Saved entries:
== == ==

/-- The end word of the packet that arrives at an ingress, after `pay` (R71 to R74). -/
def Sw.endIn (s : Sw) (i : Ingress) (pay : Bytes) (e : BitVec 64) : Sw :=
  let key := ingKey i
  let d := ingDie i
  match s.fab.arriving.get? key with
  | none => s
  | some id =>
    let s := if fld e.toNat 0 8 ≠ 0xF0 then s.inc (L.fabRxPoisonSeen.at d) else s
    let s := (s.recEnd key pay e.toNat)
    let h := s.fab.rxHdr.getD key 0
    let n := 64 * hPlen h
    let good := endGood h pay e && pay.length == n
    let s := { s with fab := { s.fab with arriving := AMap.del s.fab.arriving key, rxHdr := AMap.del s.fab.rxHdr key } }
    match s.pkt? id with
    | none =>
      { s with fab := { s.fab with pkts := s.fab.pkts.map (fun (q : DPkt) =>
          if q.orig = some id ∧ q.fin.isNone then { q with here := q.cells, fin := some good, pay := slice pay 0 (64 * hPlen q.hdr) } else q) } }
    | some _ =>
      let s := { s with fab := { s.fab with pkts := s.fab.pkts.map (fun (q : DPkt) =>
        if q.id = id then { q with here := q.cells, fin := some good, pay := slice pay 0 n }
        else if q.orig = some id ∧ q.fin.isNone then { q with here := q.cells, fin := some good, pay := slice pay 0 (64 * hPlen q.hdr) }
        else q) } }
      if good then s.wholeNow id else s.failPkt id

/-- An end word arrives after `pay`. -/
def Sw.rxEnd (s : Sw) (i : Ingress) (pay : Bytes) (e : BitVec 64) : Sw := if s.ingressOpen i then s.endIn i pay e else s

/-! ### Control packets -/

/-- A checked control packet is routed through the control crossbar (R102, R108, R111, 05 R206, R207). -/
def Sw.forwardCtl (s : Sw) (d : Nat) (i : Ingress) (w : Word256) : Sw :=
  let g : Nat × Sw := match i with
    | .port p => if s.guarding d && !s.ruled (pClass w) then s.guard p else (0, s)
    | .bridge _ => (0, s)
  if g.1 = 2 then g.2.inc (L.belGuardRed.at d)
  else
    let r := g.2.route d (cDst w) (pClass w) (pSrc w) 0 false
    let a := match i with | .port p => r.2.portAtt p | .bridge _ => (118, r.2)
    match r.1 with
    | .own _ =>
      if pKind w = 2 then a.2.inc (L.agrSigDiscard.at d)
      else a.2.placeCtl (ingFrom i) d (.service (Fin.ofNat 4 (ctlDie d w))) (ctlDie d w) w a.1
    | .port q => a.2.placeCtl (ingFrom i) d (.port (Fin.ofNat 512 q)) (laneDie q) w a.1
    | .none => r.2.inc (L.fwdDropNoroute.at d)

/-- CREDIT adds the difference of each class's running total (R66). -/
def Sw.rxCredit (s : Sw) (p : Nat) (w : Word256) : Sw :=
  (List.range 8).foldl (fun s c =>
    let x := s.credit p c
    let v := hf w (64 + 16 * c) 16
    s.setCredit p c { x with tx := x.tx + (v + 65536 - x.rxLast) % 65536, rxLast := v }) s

== == ==

Nothing should appear in the answer except the lines above from the line with "match s.pkt? id with" through the line with "if good then", both included, written out exactly.

    match s.pkt? id with
    | none =>
      { s with fab := { s.fab with pkts := s.fab.pkts.map (fun (q : DPkt) =>
          if q.orig = some id ∧ q.fin.isNone then { q with here := q.cells, fin := some good, pay := slice pay 0 (64 * hPlen q.hdr) } else q) } }
    | some _ =>
      let s := { s with fab := { s.fab with pkts := s.fab.pkts.map (fun (q : DPkt) =>
        if q.id = id then { q with here := q.cells, fin := some good, pay := slice pay 0 n }
        else if q.orig = some id ∧ q.fin.isNone then { q with here := q.cells, fin := some good, pay := slice pay 0 (64 * hPlen q.hdr) }
        else q) } }
      if good then s.wholeNow id else s.failPkt id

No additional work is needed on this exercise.